Veterans are especially lucrative to for-profit schools because recent GI Bill benefits are not considered federal aid. This loophole permits for-profits to evade a regulatory requirement that stipulates that no more than 90 percent of their revenue comes from federal financial aid dollars. The “90/10 rule,” established after the Korean War, served “to protect veterans from being ripped off by poor quality institutions,” a report by Sen. Tom Harkin’s office found. The concept was that if the schools were not of sufficient quality, they would be unable to meet the outside revenue requirement.
As schools reach the 90 percent ceiling, the incentives grow to recruit veterans, whose GI Bill benefits will not count as federal aid. This leads to the culture of aggressive and misleading recruitment by schools that veterans face today. To discourage the educational exploitation of veterans, GI Bill benefits should be counted as federal financial aid and applied toward the 90 percent limit. Said another way, GI Bill benefits are provided by the government and should be counted as such.

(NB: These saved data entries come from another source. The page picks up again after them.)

-- ==== Sys2Proof/Machine/Protocol.lean ====
section
/-! DEFINITION. The nine operations of the protocol sequencer at `Issue`: the mode gate (rule R203) and the checks of
spec/44_protocol_primitives.md rule R199, then the operation is in progress. What each then does is its
micro-sequence (Machine/Sequencer.lean), one micro-operation a step, and its completion effects. -/

namespace Sys2Proof.Machine

/-- `RESET` (rule R200): accepted in every mode. -/
def execReset (s : State) : Host.Outcome State Fault Refusal := protocolOp .reset [] State.entryReset s

/-- `INIT` (rule R210): accepted in every mode. -/
def execInit (s : State) : Host.Outcome State Fault Refusal := protocolOp .init [] State.entryReset s

/-- `DISPLAY_AND_TRANSFER_FRAME` (rule R212). -/
def execDisplayAndTransferFrame (color : Color) (bufa bufl : U32) (s : State) : Host.Outcome State Fault Refusal :=
  protocolOp (.displayAndTransferFrame color bufa bufl)
    [modeFault s, sizeFault bufl (planeBytes s.cfg), rangeFault s.cfg bufa.toNat bufl.toNat] id s

/-- `SET_PARTIAL_WINDOW` (rule R214). -/
def execSetPartialWindow (x y w l : U16) (plane : Plane) (bufa bufl : U32) (s : State) :
    Host.Outcome State Fault Refusal :=
  protocolOp (.setPartialWindow x y w l plane bufa bufl)
    [modeFault s, windowFault s.cfg x y w l, sizeFault bufl (windowBytes w l),
      rangeFault s.cfg bufa.toNat bufl.toNat] id s

/-- `DISPLAY_FRAME` (rule R216). -/
def execDisplayFrame (s : State) : Host.Outcome State Fault Refusal := protocolOp .displayFrame [modeFault s] id s

/-- `DISPLAY_FRAME_QUICK` (rule R217). -/
def execDisplayFrameQuick (s : State) : Host.Outcome State Fault Refusal :=
  protocolOp .displayFrameQuick [modeFault s] id s

/-- `CLEAR_FRAME` (rule R218): it uses no buffer. -/
def execClearFrame (color : Color) (s : State) : Host.Outcome State Fault Refusal :=
  protocolOp (.clearFrame color) [modeFault s] id s

/-- `SLEEP` (rule R220). -/
def execSleep (s : State) : Host.Outcome State Fault Refusal := protocolOp .sleep [modeFault s] id s

/-- `WAIT_UNTIL_IDLE` (rule R201). -/
def execWaitUntilIdle (s : State) : Host.Outcome State Fault Refusal := protocolOp .waitUntilIdle [modeFault s] id s

end Sys2Proof.Machine
end

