/-! `State.finishOk`. -/

@[simp] theorem State.finishOk_cfg (s : State) : (s.finishOk).cfg = s.cfg := rfl
@[simp] theorem State.finishOk_mem (s : State) : (s.finishOk).mem = s.mem := rfl
@[simp] theorem State.finishOk_mode (s : State) : (s.finishOk).mode = s.mode := rfl
@[simp] theorem State.finishOk_lutsel (s : State) : (s.finishOk).lutsel = s.lutsel := rfl
@[simp] theorem State.finishOk_result (s : State) : (s.finishOk).result = .ok := rfl
@[simp] theorem State.finishOk_errinfo (s : State) : (s.finishOk).errinfo = .zero := rfl
@[simp] theorem State.finishOk_faulted (s : State) : (s.finishOk).faulted = s.faulted := rfl
@[simp] theorem State.finishOk_pins (s : State) : (s.finishOk).pins = s.pins := rfl
@[simp] theorem State.finishOk_opi (s : State) : (s.finishOk).opi = s.opi + 1 := rfl
@[simp] theorem State.finishOk_ustep (s : State) : (s.finishOk).ustep = 0 := rfl
@[simp] theorem State.finishOk_polln (s : State) : (s.finishOk).polln = s.polln := rfl
@[simp] theorem State.finishOk_trace (s : State) : (s.finishOk).trace = s.trace := rfl
@[simp] theorem State.finishOk_op (s : State) : (s.finishOk).op = none := rfl
@[simp] theorem State.finishOk_inWait (s : State) : (s.finishOk).inWait = false := rfl
@[simp] theorem State.finishOk_host (s : State) : (s.finishOk).host = s.host := rfl
@[simp] theorem State.finishOk_obs (s : State) : (s.finishOk).obs = s.obs := rfl
@[simp] theorem State.finishOk_xferIn (s : State) : (s.finishOk).xferIn = s.xferIn := rfl
@[simp] theorem State.finishOk_busyIn (s : State) : (s.finishOk).busyIn = s.busyIn := rfl
@[simp] theorem State.finishOk_xferRest (s : State) : (s.finishOk).xferRest = s.xferRest := rfl
@[simp] theorem State.finishOk_busyRest (s : State) : (s.finishOk).busyRest = s.busyRest := rfl
@[simp] theorem State.finishOk_xferDraws (s : State) : (s.finishOk).xferDraws = s.xferDraws := rfl
@[simp] theorem State.finishOk_busyDraws (s : State) : (s.finishOk).busyDraws = s.busyDraws := rfl

/-! `State.entryReset`. -/

@[simp] theorem State.entryReset_cfg (s : State) : (s.entryReset).cfg = s.cfg := rfl
@[simp] theorem State.entryReset_mem (s : State) : (s.entryReset).mem = s.mem := rfl
@[simp] theorem State.entryReset_mode (s : State) : (s.entryReset).mode = .uninitialized := rfl
@[simp] theorem State.entryReset_lutsel (s : State) : (s.entryReset).lutsel = .none := rfl
@[simp] theorem State.entryReset_result (s : State) : (s.entryReset).result = s.result := rfl
@[simp] theorem State.entryReset_errinfo (s : State) : (s.entryReset).errinfo = s.errinfo := rfl
@[simp] theorem State.entryReset_faulted (s : State) : (s.entryReset).faulted = s.faulted := rfl
@[simp] theorem State.entryReset_pins (s : State) : (s.entryReset).pins = s.pins := rfl
@[simp] theorem State.entryReset_opi (s : State) : (s.entryReset).opi = s.opi := rfl
@[simp] theorem State.entryReset_ustep (s : State) : (s.entryReset).ustep = s.ustep := rfl
@[simp] theorem State.entryReset_polln (s : State) : (s.entryReset).polln = s.polln := rfl
@[simp] theorem State.entryReset_trace (s : State) : (s.entryReset).trace = s.trace := rfl
@[simp] theorem State.entryReset_op (s : State) : (s.entryReset).op = s.op := rfl
@[simp] theorem State.entryReset_inWait (s : State) : (s.entryReset).inWait = s.inWait := rfl
@[simp] theorem State.entryReset_host (s : State) : (s.entryReset).host = s.host := rfl
@[simp] theorem State.entryReset_obs (s : State) : (s.entryReset).obs = s.obs := rfl
@[simp] theorem State.entryReset_xferIn (s : State) : (s.entryReset).xferIn = s.xferIn := rfl
@[simp] theorem State.entryReset_busyIn (s : State) : (s.entryReset).busyIn = s.busyIn := rfl
@[simp] theorem State.entryReset_xferRest (s : State) : (s.entryReset).xferRest = s.xferRest := rfl
@[simp] theorem State.entryReset_busyRest (s : State) : (s.entryReset).busyRest = s.busyRest := rfl
@[simp] theorem State.entryReset_xferDraws (s : State) : (s.entryReset).xferDraws = s.xferDraws := rfl
@[simp] theorem State.entryReset_busyDraws (s : State) : (s.entryReset).busyDraws = s.busyDraws := rfl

Since the passage of the Post-9/11 GI Bill, veteran enrollment at for-profit schools has skyrocketed. Although for-profits enroll only 10 percent of the overall student population, about 23 percent of student veterans attend them and 36.5 percent of GI Bill benefits are spent on them.
One of the main contributing factors is the massive amount of money and manpower for-profits actively use to recruit veterans. A recent study by the Government Accountability Office found that for-profits “encouraged fraud and engaged in deceptive and questionable marketing practices.”
For-profits at first seem to hold many advantages for veterans. Many offer an innovative online learning format that gives busy veterans flexibility in scheduling their classroom time. These schools also provide alternatives to traditional university settings that might not be a comfortable fit because of age and experience gaps between veterans and typical college students.
But the online format, while flexible, tends to isolate veterans instead of reintegrating them back into the civilian population. Moreover, the very structure of online or distance learning makes it hard for professors to provide the academic support that students need.
Even more troubling is the abysmal graduation rate of for-profit schools, which currently stands at 28 percent. In addition, students are often left with overwhelming debt after college. Although GI Bill benefits will completely cover the cost of public in-state tuition, they do not cover the difference in tuition of for-profits, which are considerably more expensive. Not only do the vast majority of for-profit schools that receive the most Post-9/11 GI Bill benefits exhibit low loan repayment rates, but for-profit students also account for nearly 50 percent of all student loan defaults — even though they account for just 10 percent of the overall student population.
To ensure that for-profit schools do not continue to recruit veterans based on their GI Bill benefits, the GI Bill benefits should be counted as federal aid and toward the 90/10 rule. Although the culture of misleading recruitment may still exist, soliciting veterans would no longer be a priority. Schools that truly are “military friendly” and can provide an education that will enable veterans to find a job will then be better able to attract veterans to their programs. For-profits may remain the best choice for some veteran students, but their choices will be better informed.
Veterans have the leadership skills and courage that will prove vital in the hypercompetitive global economy of the 21st century, and GI Bill benefits should be invested wisely to ensure that veterans get the higher education they need to augment these skills. This policy change is not only a way to uphold the sacred trust with America’s servicemembers, but also a smart economic decision. With so many veterans beginning to return home and back to school, the success of this generation and the next depends on it.
Sarah Reinheimer is a researcher at the Center for a New American Security, an independent national security and defense policy research institution based in Washington.